I'm struggling to get my ahead around using the csv type provider in F# for simple data analysis tasks. I have done some googling around the 'Seq' function and the csv type provider as a whole but cant find resources relevant to my issue, so help is appreciated.
I'm attempting to use F# to create metrics on Horse Racing data (per each runner within a race).
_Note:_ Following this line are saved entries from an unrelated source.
-- ==== Sys2Proof/Laws/State.lean ====
section
/-! SUPPORT. What each named update of the state leaves: one lemma per field. -/

namespace Sys2Proof.Machine

/-! ### setReg -/

@[simp] theorem State.setReg_part (s : State) (off : Nat) (v : W64) : (s.setReg off v).part = s.part := rfl
@[simp] theorem State.setReg_ur (s : State) (off : Nat) (v : W64) : (s.setReg off v).ur = s.ur := rfl
@[simp] theorem State.setReg_cap (s : State) (off : Nat) (v : W64) : (s.setReg off v).cap = s.cap := rfl
@[simp] theorem State.setReg_eth (s : State) (off : Nat) (v : W64) : (s.setReg off v).eth = s.eth := rfl
@[simp] theorem State.setReg_nvme (s : State) (off : Nat) (v : W64) : (s.setReg off v).nvme = s.nvme := rfl
@[simp] theorem State.setReg_ftl (s : State) (off : Nat) (v : W64) : (s.setReg off v).ftl = s.ftl := rfl
@[simp] theorem State.setReg_hu (s : State) (off : Nat) (v : W64) : (s.setReg off v).hu = s.hu := rfl
@[simp] theorem State.setReg_nand (s : State) (off : Nat) (v : W64) : (s.setReg off v).nand = s.nand := rfl
@[simp] theorem State.setReg_buf (s : State) (off : Nat) (v : W64) : (s.setReg off v).buf = s.buf := rfl
@[simp] theorem State.setReg_dma (s : State) (off : Nat) (v : W64) : (s.setReg off v).dma = s.dma := rfl
@[simp] theorem State.setReg_cph (s : State) (off : Nat) (v : W64) : (s.setReg off v).cph = s.cph := rfl
@[simp] theorem State.setReg_pst (s : State) (off : Nat) (v : W64) : (s.setReg off v).pst = s.pst := rfl
@[simp] theorem State.setReg_cfl (s : State) (off : Nat) (v : W64) : (s.setReg off v).cfl = s.cfl := rfl
@[simp] theorem State.setReg_evt (s : State) (off : Nat) (v : W64) : (s.setReg off v).evt = s.evt := rfl
@[simp] theorem State.setReg_time (s : State) (off : Nat) (v : W64) : (s.setReg off v).time = s.time := rfl
@[simp] theorem State.setReg_power (s : State) (off : Nat) (v : W64) : (s.setReg off v).power = s.power := rfl
@[simp] theorem State.setReg_sec (s : State) (off : Nat) (v : W64) : (s.setReg off v).sec = s.sec := rfl
@[simp] theorem State.setReg_free (s : State) (off : Nat) (v : W64) : (s.setReg off v).free = s.free := rfl
@[simp] theorem State.setReg_out (s : State) (off : Nat) (v : W64) : (s.setReg off v).out = s.out := rfl
@[simp] theorem State.setReg_pending (s : State) (off : Nat) (v : W64) : (s.setReg off v).pending = s.pending := rfl

/-! ### clearRegs -/

@[simp] theorem State.clearRegs_part (s : State) (p : Nat → Bool) : (s.clearRegs p).part = s.part := rfl
@[simp] theorem State.clearRegs_ur (s : State) (p : Nat → Bool) : (s.clearRegs p).ur = s.ur := rfl
@[simp] theorem State.clearRegs_cap (s : State) (p : Nat → Bool) : (s.clearRegs p).cap = s.cap := rfl
@[simp] theorem State.clearRegs_eth (s : State) (p : Nat → Bool) : (s.clearRegs p).eth = s.eth := rfl
@[simp] theorem State.clearRegs_nvme (s : State) (p : Nat → Bool) : (s.clearRegs p).nvme = s.nvme := rfl
@[simp] theorem State.clearRegs_ftl (s : State) (p : Nat → Bool) : (s.clearRegs p).ftl = s.ftl := rfl
@[simp] theorem State.clearRegs_hu (s : State) (p : Nat → Bool) : (s.clearRegs p).hu = s.hu := rfl
@[simp] theorem State.clearRegs_nand (s : State) (p : Nat → Bool) : (s.clearRegs p).nand = s.nand := rfl
@[simp] theorem State.clearRegs_buf (s : State) (p : Nat → Bool) : (s.clearRegs p).buf = s.buf := rfl
@[simp] theorem State.clearRegs_dma (s : State) (p : Nat → Bool) : (s.clearRegs p).dma = s.dma := rfl
@[simp] theorem State.clearRegs_cph (s : State) (p : Nat → Bool) : (s.clearRegs p).cph = s.cph := rfl
@[simp] theorem State.clearRegs_pst (s : State) (p : Nat → Bool) : (s.clearRegs p).pst = s.pst := rfl
@[simp] theorem State.clearRegs_cfl (s : State) (p : Nat → Bool) : (s.clearRegs p).cfl = s.cfl := rfl
@[simp] theorem State.clearRegs_evt (s : State) (p : Nat → Bool) : (s.clearRegs p).evt = s.evt := rfl
@[simp] theorem State.clearRegs_time (s : State) (p : Nat → Bool) : (s.clearRegs p).time = s.time := rfl
@[simp] theorem State.clearRegs_power (s : State) (p : Nat → Bool) : (s.clearRegs p).power = s.power := rfl
@[simp] theorem State.clearRegs_sec (s : State) (p : Nat → Bool) : (s.clearRegs p).sec = s.sec := rfl
@[simp] theorem State.clearRegs_free (s : State) (p : Nat → Bool) : (s.clearRegs p).free = s.free := rfl
@[simp] theorem State.clearRegs_out (s : State) (p : Nat → Bool) : (s.clearRegs p).out = s.out := rfl
@[simp] theorem State.clearRegs_pending (s : State) (p : Nat → Bool) : (s.clearRegs p).pending = s.pending := rfl

/-! ### draw -/

@[simp] theorem State.draw_part (s : State) : (s.draw).part = s.part := rfl
@[simp] theorem State.draw_regs (s : State) : (s.draw).regs = s.regs := rfl
@[simp] theorem State.draw_ur (s : State) : (s.draw).ur = s.ur := rfl
@[simp] theorem State.draw_cap (s : State) : (s.draw).cap = s.cap := rfl
@[simp] theorem State.draw_eth (s : State) : (s.draw).eth = s.eth := rfl
@[simp] theorem State.draw_nvme (s : State) : (s.draw).nvme = s.nvme := rfl
@[simp] theorem State.draw_ftl (s : State) : (s.draw).ftl = s.ftl := rfl
@[simp] theorem State.draw_hu (s : State) : (s.draw).hu = s.hu := rfl
@[simp] theorem State.draw_nand (s : State) : (s.draw).nand = s.nand := rfl
@[simp] theorem State.draw_buf (s : State) : (s.draw).buf = s.buf := rfl
@[simp] theorem State.draw_dma (s : State) : (s.draw).dma = s.dma := rfl
@[simp] theorem State.draw_cph (s : State) : (s.draw).cph = s.cph := rfl
@[simp] theorem State.draw_pst (s : State) : (s.draw).pst = s.pst := rfl
@[simp] theorem State.draw_cfl (s : State) : (s.draw).cfl = s.cfl := rfl
@[simp] theorem State.draw_evt (s : State) : (s.draw).evt = s.evt := rfl
@[simp] theorem State.draw_time (s : State) : (s.draw).time = s.time := rfl
@[simp] theorem State.draw_power (s : State) : (s.draw).power = s.power := rfl
@[simp] theorem State.draw_sec (s : State) : (s.draw).sec = s.sec := rfl
@[simp] theorem State.draw_out (s : State) : (s.draw).out = s.out := rfl
@[simp] theorem State.draw_pending (s : State) : (s.draw).pending = s.pending := rfl
@[simp] theorem State.draw_reg (s : State) (x : Nat) : (s.draw).reg x = s.reg x := rfl

/-! ### emit -/

@[simp] theorem State.emit_part (s : State) (o : Out) : (s.emit o).part = s.part := rfl
@[simp] theorem State.emit_regs (s : State) (o : Out) : (s.emit o).regs = s.regs := rfl
@[simp] theorem State.emit_ur (s : State) (o : Out) : (s.emit o).ur = s.ur := rfl
@[simp] theorem State.emit_cap (s : State) (o : Out) : (s.emit o).cap = s.cap := rfl
@[simp] theorem State.emit_eth (s : State) (o : Out) : (s.emit o).eth = s.eth := rfl
@[simp] theorem State.emit_nvme (s : State) (o : Out) : (s.emit o).nvme = s.nvme := rfl
@[simp] theorem State.emit_ftl (s : State) (o : Out) : (s.emit o).ftl = s.ftl := rfl
@[simp] theorem State.emit_hu (s : State) (o : Out) : (s.emit o).hu = s.hu := rfl
@[simp] theorem State.emit_nand (s : State) (o : Out) : (s.emit o).nand = s.nand := rfl
@[simp] theorem State.emit_buf (s : State) (o : Out) : (s.emit o).buf = s.buf := rfl
@[simp] theorem State.emit_dma (s : State) (o : Out) : (s.emit o).dma = s.dma := rfl
@[simp] theorem State.emit_cph (s : State) (o : Out) : (s.emit o).cph = s.cph := rfl
@[simp] theorem State.emit_pst (s : State) (o : Out) : (s.emit o).pst = s.pst := rfl
@[simp] theorem State.emit_cfl (s : State) (o : Out) : (s.emit o).cfl = s.cfl := rfl
@[simp] theorem State.emit_evt (s : State) (o : Out) : (s.emit o).evt = s.evt := rfl
@[simp] theorem State.emit_time (s : State) (o : Out) : (s.emit o).time = s.time := rfl
@[simp] theorem State.emit_power (s : State) (o : Out) : (s.emit o).power = s.power := rfl
@[simp] theorem State.emit_sec (s : State) (o : Out) : (s.emit o).sec = s.sec := rfl
@[simp] theorem State.emit_free (s : State) (o : Out) : (s.emit o).free = s.free := rfl
@[simp] theorem State.emit_pending (s : State) (o : Out) : (s.emit o).pending = s.pending := rfl
@[simp] theorem State.emit_reg (s : State) (o : Out) (x : Nat) : (s.emit o).reg x = s.reg x := rfl

/-! ### setFn -/

@[simp] theorem State.setFn_part (s : State) (f : Nat) (v : Fn) : (s.setFn f v).part = s.part := rfl
@[simp] theorem State.setFn_regs (s : State) (f : Nat) (v : Fn) : (s.setFn f v).regs = s.regs := rfl
@[simp] theorem State.setFn_ur (s : State) (f : Nat) (v : Fn) : (s.setFn f v).ur = s.ur := rfl
@[simp] theorem State.setFn_cap (s : State) (f : Nat) (v : Fn) : (s.setFn f v).cap = s.cap := rfl
@[simp] theorem State.setFn_eth (s : State) (f : Nat) (v : Fn) : (s.setFn f v).eth = s.eth := rfl
@[simp] theorem State.setFn_ftl (s : State) (f : Nat) (v : Fn) : (s.setFn f v).ftl = s.ftl := rfl
@[simp] theorem State.setFn_hu (s : State) (f : Nat) (v : Fn) : (s.setFn f v).hu = s.hu := rfl
@[simp] theorem State.setFn_nand (s : State) (f : Nat) (v : Fn) : (s.setFn f v).nand = s.nand := rfl
@[simp] theorem State.setFn_buf (s : State) (f : Nat) (v : Fn) : (s.setFn f v).buf = s.buf := rfl
@[simp] theorem State.setFn_dma (s : State) (f : Nat) (v : Fn) : (s.setFn f v).dma = s.dma := rfl
@[simp] theorem State.setFn_cph (s : State) (f : Nat) (v : Fn) : (s.setFn f v).cph = s.cph := rfl
@[simp] theorem State.setFn_pst (s : State) (f : Nat) (v : Fn) : (s.setFn f v).pst = s.pst := rfl
@[simp] theorem State.setFn_cfl (s : State) (f : Nat) (v : Fn) : (s.setFn f v).cfl = s.cfl := rfl
@[simp] theorem State.setFn_evt (s : State) (f : Nat) (v : Fn) : (s.setFn f v).evt = s.evt := rfl
@[simp] theorem State.setFn_time (s : State) (f : Nat) (v : Fn) : (s.setFn f v).time = s.time := rfl
@[simp] theorem State.setFn_power (s : State) (f : Nat) (v : Fn) : (s.setFn f v).power = s.power := rfl
@[simp] theorem State.setFn_sec (s : State) (f : Nat) (v : Fn) : (s.setFn f v).sec = s.sec := rfl
@[simp] theorem State.setFn_free (s : State) (f : Nat) (v : Fn) : (s.setFn f v).free = s.free := rfl
@[simp] theorem State.setFn_out (s : State) (f : Nat) (v : Fn) : (s.setFn f v).out = s.out := rfl
@[simp] theorem State.setFn_pending (s : State) (f : Nat) (v : Fn) : (s.setFn f v).pending = s.pending := rfl
@[simp] theorem State.setFn_reg (s : State) (f : Nat) (v : Fn) (x : Nat) : (s.setFn f v).reg x = s.reg x := rfl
My data is in a csv and has a structure similar to this: raceId, runnerId, name, finishingPosition, startingPrice, etc
So what i want to do initially is group each csv row by raceId and create extra 'insights' on each race (An example here would be 'positionInBetting' using 'startingPrice' for each runner within the race).
this is what i have:
open FSharp.Data
type Runner = CsvProvider<Sample="runners.csv",AssumeMissingValues=true>
let dataset = Runner.Load("runners.csv")
let racesSince2010 = dataset.Rows |> Seq.filter (fun r -> r.Meeting_date.IsSome && r.Meeting_date.Value > new System.DateTime(2010,1,1)) |> Seq.groupBy (fun r -> r.Race_id)
So this achieves the first part of grouping runners by races and gives me seq of tuples where the key is the raceId and the value is a seq of Runners (I assume, but VS tells me it is actually a seq<CsvProvider<...>.Row>
)
then i expected this to work:
let raceDetails (raceId, runnersList:seq<Runner>) = runnersList |> Seq.iter ( fun r -> printfn "race: %i runner: %s" raceId r.)
but r.name isn't available in VS intellisense. I know i'm failing to understand why the output of my grouping function is defined as seq<CsvProvider<...>.Row>
instead of seq<Runner>
, but i cant find anything to explain it to me, or how to attack the problem i am having.
Alex